Hans Werner Meuer, who founded the International Supercomputing Conference (ISC) series, has died aged 77, after a courageous battle with cancer.
With his larger than life personality and infectious enthusiasm for high-performance computing, he was universally known and liked in the supercomputing community, becoming a public face of, and an international ambassador for, supercomputing in Europe and worldwide.
Professor Meuer's involvement in computing and data processing began in 1960. He served as a specialist, project leader, group and department head at the Research Centre in Jülich, Germany, from 1962 – 1973. He was then director of the computing centre and professor of computer science at the University of Mannheim, Germany, for 26 years.

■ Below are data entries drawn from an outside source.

/-- The class of an event (R396, Table 15.1). -/
def Ev.cls : Ev → FaultClass
  | .tim001 => .tim
  | .tim002 => .tim
  | .tim003 => .tim
  | .tim004 => .tim
  | .tim005 => .tim
  | .tim006 => .tim
  | .tim007 => .tim
  | .tim008 => .tim
  | .tim009 => .tim
  | .cor001 => .cor
  | .cor002 => .cor
  | .cor003 => .cor
  | .cor010 => .cor
  | .mem001 => .mem
  | .mem002 => .mem
  | .mem003 => .mem
  | .mem004 => .mem
  | .fbk001 => .fbk
  | .fbk002 => .fbk
  | .fbk003 => .fbk
  | .fbk004 => .fbk
  | .fbk005 => .fbk
  | .fbk006 => .fbk
  | .fbk007 => .fbk
  | .fbk008 => .fbk
  | .fbk009 => .fbk
  | .fbk010 => .fbk
  | .fbk011 => .fbk
  | .fbk012 => .fbk
  | .fbk013 => .fbk
  | .fbk020 => .fbk
  | .fbk021 => .fbk
  | .fbk030 => .fbk
  | .fbk031 => .fbk
  | .fbk032 => .fbk
  | .fbk033 => .fbk
  | .fbk040 => .fbk
  | .fbk041 => .fbk
  | .fbk042 => .fbk
  | .fbk043 => .fbk
  | .fbk044 => .fbk
  | .fbk045 => .fbk
  | .fbk050 => .fbk
  | .fbk052 => .fbk
  | .pwr001 => .pwr
  | .pwr002 => .pwr
  | .pwr003 => .pwr
  | .pwr010 => .pwr
  | .pwr011 => .pwr
  | .pwr012 => .pwr
  | .pwr013 => .pwr
  | .pwr014 => .pwr
  | .pwr015 => .pwr
  | .pwr016 => .pwr
  | .pwr017 => .pwr
  | .pwr018 => .pwr
  | .pwr019 => .pwr
  | .pwr020 => .pwr
  | .pwr021 => .pwr
  | .pwr022 => .pwr
  | .pwr023 => .pwr
  | .pwr030 => .pwr
  | .pwr040 => .pwr
  | .pwr041 => .pwr
  | .pwr042 => .pwr
  | .pwr050 => .pwr
  | .pwr051 => .pwr
  | .pwr052 => .pwr
  | .thm001 => .thm
  | .thm002 => .thm
  | .thm003 => .thm
  | .thm010 => .thm
  | .thm011 => .thm
  | .lnk001 => .lnk
  | .lnk020 => .lnk
  | .fab001 => .fab
  | .fab002 => .fab
  | .fab003 => .fab
  | .fab010 => .fab
  | .fab011 => .fab
  | .fab012 => .fab
  | .fab020 => .fab
  | .fab021 => .fab
  | .fab030 => .fab
  | .fab031 => .fab
  | .fab032 => .fab
  | .fab033 => .fab
  | .fab034 => .fab
  | .fab035 => .fab
  | .fab036 => .fab
  | .net001 => .net
  | .net002 => .net
  | .net003 => .net
  | .net004 => .net
  | .net005 => .net
  | .net006 => .net
  | .cfg001 => .cfg
  | .cfg002 => .cfg
  | .cfg003 => .cfg
  | .cfg004 => .cfg
  | .cfg005 => .cfg
  | .cfg006 => .cfg
  | .cfg007 => .cfg
  | .cfg008 => .cfg
  | .cfg009 => .cfg
  | .cfg010 => .cfg
  | .cfg011 => .cfg
  | .cfg012 => .cfg
  | .cfg013 => .cfg
  | .cfg014 => .cfg
  | .cfg015 => .cfg
  | .cfg016 => .cfg
  | .cfg017 => .cfg
  | .cfg019 => .cfg
  | .cfg020 => .cfg
  | .cfg021 => .cfg
  | .cfg022 => .cfg
  | .sup001 => .sup
  | .sup002 => .sup
  | .sup003 => .sup
  | .sup004 => .sup
  | .sup020 => .sup
  | .sup030 => .sup
  | .sup031 => .sup
  | .lse001 => .lse
  | .lse002 => .lse
  | .lse003 => .lse
  | .lse004 => .lse
  | .lse005 => .lse
  | .lse006 => .lse
  | .lse007 => .lse
  | .lse008 => .lse
  | .lse009 => .lse
  | .lse010 => .lse
  | .pls001 => .pls
  | .pls002 => .pls
  | .pls003 => .pls
  | .pls004 => .pls
  | .pls010 => .pls
  | .pls011 => .pls
  | .pls040 => .pls
  | .pls041 => .pls
  | .pls050 => .pls
  | .pls051 => .pls
  | .pls052 => .pls
  | .opr001 => .opr
  | .opr010 => .opr
  | .opr020 => .opr
  | .opr021 => .opr
  | .opr022 => .opr
  | .opr023 => .opr
  | .opr024 => .opr
  | .opr025 => .opr
  | .col001 => .col
  | .col010 => .col
  | .col011 => .col
  | .col012 => .col
  | .col013 => .col
  | .job001 => .job
  | .job002 => .job
  | .job003 => .job
  | .job010 => .job
  | .job011 => .job
  | .job012 => .job
  | .job020 => .job
  | .job021 => .job

/-- The three-digit number of an event within its class (R396). -/
def Ev.num : Ev → Nat
  | .tim001 => 1
  | .tim002 => 2
  | .tim003 => 3
  | .tim004 => 4
  | .tim005 => 5
  | .tim006 => 6
  | .tim007 => 7
  | .tim008 => 8
  | .tim009 => 9
  | .cor001 => 1
  | .cor002 => 2
  | .cor003 => 3
  | .cor010 => 10
  | .mem001 => 1
  | .mem002 => 2
  | .mem003 => 3
  | .mem004 => 4
  | .fbk001 => 1
  | .fbk002 => 2
  | .fbk003 => 3
  | .fbk004 => 4
  | .fbk005 => 5
  | .fbk006 => 6
  | .fbk007 => 7
  | .fbk008 => 8
  | .fbk009 => 9
  | .fbk010 => 10
  | .fbk011 => 11
  | .fbk012 => 12
  | .fbk013 => 13
  | .fbk020 => 20
  | .fbk021 => 21
  | .fbk030 => 30
  | .fbk031 => 31
  | .fbk032 => 32
  | .fbk033 => 33
  | .fbk040 => 40
  | .fbk041 => 41
  | .fbk042 => 42
  | .fbk043 => 43
  | .fbk044 => 44
  | .fbk045 => 45
  | .fbk050 => 50
  | .fbk052 => 52
  | .pwr001 => 1
  | .pwr002 => 2
  | .pwr003 => 3
  | .pwr010 => 10
  | .pwr011 => 11
  | .pwr012 => 12
  | .pwr013 => 13
  | .pwr014 => 14
  | .pwr015 => 15
  | .pwr016 => 16
  | .pwr017 => 17
  | .pwr018 => 18
  | .pwr019 => 19
  | .pwr020 => 20
  | .pwr021 => 21
  | .pwr022 => 22
  | .pwr023 => 23
  | .pwr030 => 30
  | .pwr040 => 40
  | .pwr041 => 41
  | .pwr042 => 42
  | .pwr050 => 50
  | .pwr051 => 51
  | .pwr052 => 52
  | .thm001 => 1
  | .thm002 => 2
  | .thm003 => 3
  | .thm010 => 10
  | .thm011 => 11
  | .lnk001 => 1
  | .lnk020 => 20
  | .fab001 => 1
  | .fab002 => 2
  | .fab003 => 3
  | .fab010 => 10
  | .fab011 => 11
  | .fab012 => 12
  | .fab020 => 20
  | .fab021 => 21
  | .fab030 => 30
  | .fab031 => 31
  | .fab032 => 32
  | .fab033 => 33
  | .fab034 => 34
  | .fab035 => 35
  | .fab036 => 36
  | .net001 => 1
  | .net002 => 2
  | .net003 => 3
  | .net004 => 4
  | .net005 => 5
  | .net006 => 6
  | .cfg001 => 1
  | .cfg002 => 2
  | .cfg003 => 3
  | .cfg004 => 4
  | .cfg005 => 5
  | .cfg006 => 6
  | .cfg007 => 7
  | .cfg008 => 8
  | .cfg009 => 9
  | .cfg010 => 10
  | .cfg011 => 11
  | .cfg012 => 12
  | .cfg013 => 13
  | .cfg014 => 14
  | .cfg015 => 15
  | .cfg016 => 16
  | .cfg017 => 17
  | .cfg019 => 19
  | .cfg020 => 20
  | .cfg021 => 21
  | .cfg022 => 22
  | .sup001 => 1
  | .sup002 => 2
  | .sup003 => 3
  | .sup004 => 4
  | .sup020 => 20
  | .sup030 => 30
  | .sup031 => 31
  | .lse001 => 1
  | .lse002 => 2
  | .lse003 => 3
  | .lse004 => 4
  | .lse005 => 5
  | .lse006 => 6
  | .lse007 => 7
  | .lse008 => 8
  | .lse009 => 9
  | .lse010 => 10
  | .pls001 => 1
  | .pls002 => 2
  | .pls003 => 3
  | .pls004 => 4
  | .pls010 => 10
  | .pls011 => 11
  | .pls040 => 40
  | .pls041 => 41
  | .pls050 => 50
  | .pls051 => 51
  | .pls052 => 52
  | .opr001 => 1
  | .opr010 => 10
  | .opr020 => 20
  | .opr021 => 21
  | .opr022 => 22
  | .opr023 => 23
  | .opr024 => 24
  | .opr025 => 25
  | .col001 => 1
  | .col010 => 10
  | .col011 => 11
  | .col012 => 12
  | .col013 => 13
  | .job001 => 1
  | .job002 => 2
  | .job003 => 3
  | .job010 => 10
  | .job011 => 11
  | .job012 => 12
  | .job020 => 20
  | .job021 => 21

/-- The level an event is raised at by its own table; COL-001 under COLLECTOR_DIRECT is R406's exception. -/
def Ev.level : Ev → Level
  | .tim001 => .l3
  | .tim002 => .l0
  | .tim003 => .l3
  | .tim004 => .l3
  | .tim005 => .l3
  | .tim006 => .l0
  | .tim007 => .l3
  | .tim008 => .l0
  | .tim009 => .l3
  | .cor001 => .l3
  | .cor002 => .l3
  | .cor003 => .l3
  | .cor010 => .l3
  | .mem001 => .l0
  | .mem002 => .l3
  | .mem003 => .l3
  | .mem004 => .l0
  | .fbk001 => .l2
  | .fbk002 => .l2
  | .fbk003 => .l0
  | .fbk004 => .l2
  | .fbk005 => .l0
  | .fbk006 => .l2
  | .fbk007 => .l2
  | .fbk008 => .l2
  | .fbk009 => .l1
  | .fbk010 => .l2
  | .fbk011 => .l0
  | .fbk012 => .l2
  | .fbk013 => .l2
  | .fbk020 => .l2
  | .fbk021 => .l2
  | .fbk030 => .l0
  | .fbk031 => .l0
  | .fbk032 => .l0
  | .fbk033 => .l0
  | .fbk040 => .l0
  | .fbk041 => .l2
  | .fbk042 => .l2
  | .fbk043 => .l0
  | .fbk044 => .l0
  | .fbk045 => .l0
  | .fbk050 => .l1
  | .fbk052 => .l2
  | .pwr001 => .l3
  | .pwr002 => .l3
  | .pwr003 => .l2
  | .pwr010 => .l2
  | .pwr011 => .l2
  | .pwr012 => .l2
  | .pwr013 => .l2
  | .pwr014 => .l3
  | .pwr015 => .l2
  | .pwr016 => .l0
  | .pwr017 => .l2
  | .pwr018 => .l1
  | .pwr019 => .l3
  | .pwr020 => .l2
  | .pwr021 => .l2
  | .pwr022 => .l2
  | .pwr023 => .l2
  | .pwr030 => .l2
  | .pwr040 => .l2
  | .pwr041 => .l0
  | .pwr042 => .l0
  | .pwr050 => .l0
  | .pwr051 => .l2
  | .pwr052 => .l0
  | .thm001 => .l1
  | .thm002 => .l2
  | .thm003 => .l0
  | .thm010 => .l0
  | .thm011 => .l3
  | .lnk001 => .l1
  | .lnk020 => .l0
  | .fab001 => .l0
  | .fab002 => .l0
  | .fab003 => .l0
  | .fab010 => .l0
  | .fab011 => .l0
  | .fab012 => .l0
  | .fab020 => .l0
  | .fab021 => .l0
  | .fab030 => .l0
  | .fab031 => .l0
  | .fab032 => .l0
  | .fab033 => .l0
  | .fab034 => .l0
  | .fab035 => .l1
  | .fab036 => .l0
  | .net001 => .l0
  | .net002 => .l0
  | .net003 => .l0
  | .net004 => .l0
  | .net005 => .l0
  | .net006 => .l0
  | .cfg001 => .l0
  | .cfg002 => .l0
  | .cfg003 => .l0
  | .cfg004 => .l0
  | .cfg005 => .l0
  | .cfg006 => .l0
  | .cfg007 => .l0
  | .cfg008 => .l0
  | .cfg009 => .l0
  | .cfg010 => .l0
  | .cfg011 => .l0
  | .cfg012 => .l0
  | .cfg013 => .l0
  | .cfg014 => .l0
  | .cfg015 => .l0
  | .cfg016 => .l0
  | .cfg017 => .l0
  | .cfg019 => .l0
  | .cfg020 => .l0
  | .cfg021 => .l0
  | .cfg022 => .l0
  | .sup001 => .l3
  | .sup002 => .l0
  | .sup003 => .l0
  | .sup004 => .l3
  | .sup020 => .l3
  | .sup030 => .l0
  | .sup031 => .l0
  | .lse001 => .l2
  | .lse002 => .l0
  | .lse003 => .l0
  | .lse004 => .l0
  | .lse005 => .l3
  | .lse006 => .l0
  | .lse007 => .l0
  | .lse008 => .l0
  | .lse009 => .l0
  | .lse010 => .l0
  | .pls001 => .l2
  | .pls002 => .l2
  | .pls003 => .l0
  | .pls004 => .l0
  | .pls010 => .l1
  | .pls011 => .l1
  | .pls040 => .l0
  | .pls041 => .l0
  | .pls050 => .l2
  | .pls051 => .l0
  | .pls052 => .l0
  | .opr001 => .l0
  | .opr010 => .l0
  | .opr020 => .l1
  | .opr021 => .l0
  | .opr022 => .l1
  | .opr023 => .l0
  | .opr024 => .l0
  | .opr025 => .l0
  | .col001 => .l2
  | .col010 => .l0
  | .col011 => .l3
  | .col012 => .l0
  | .col013 => .l0
  | .job001 => .l0
  | .job002 => .l0
  | .job003 => .l0
  | .job010 => .l0
  | .job011 => .l0
  | .job012 => .l0
  | .job020 => .l0
  | .job021 => .l0

end Sys2Proof
end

Together with Erich Strohmaier (formerly at Mannheim, now at the US Lawrence Berkeley National Laboratory) and Jack Dongarra (University of Tennessee), he started the Top500 list in 1993. The list ranks the most powerful computers in the world in terms of their performance against a standard benchmark (Linpack).
From 1998 – 2013, professor Meuer was the managing director of Prometeus which manages all ISC events. In 2000, he became emeritus professor at the University of Mannheim.
He is survived by his wife, Ursula, and his sons, Andreas, Martin and Thomas. Martin and Thomas Meuer will act as managing directors of Prometheus and continue the ISC conference series.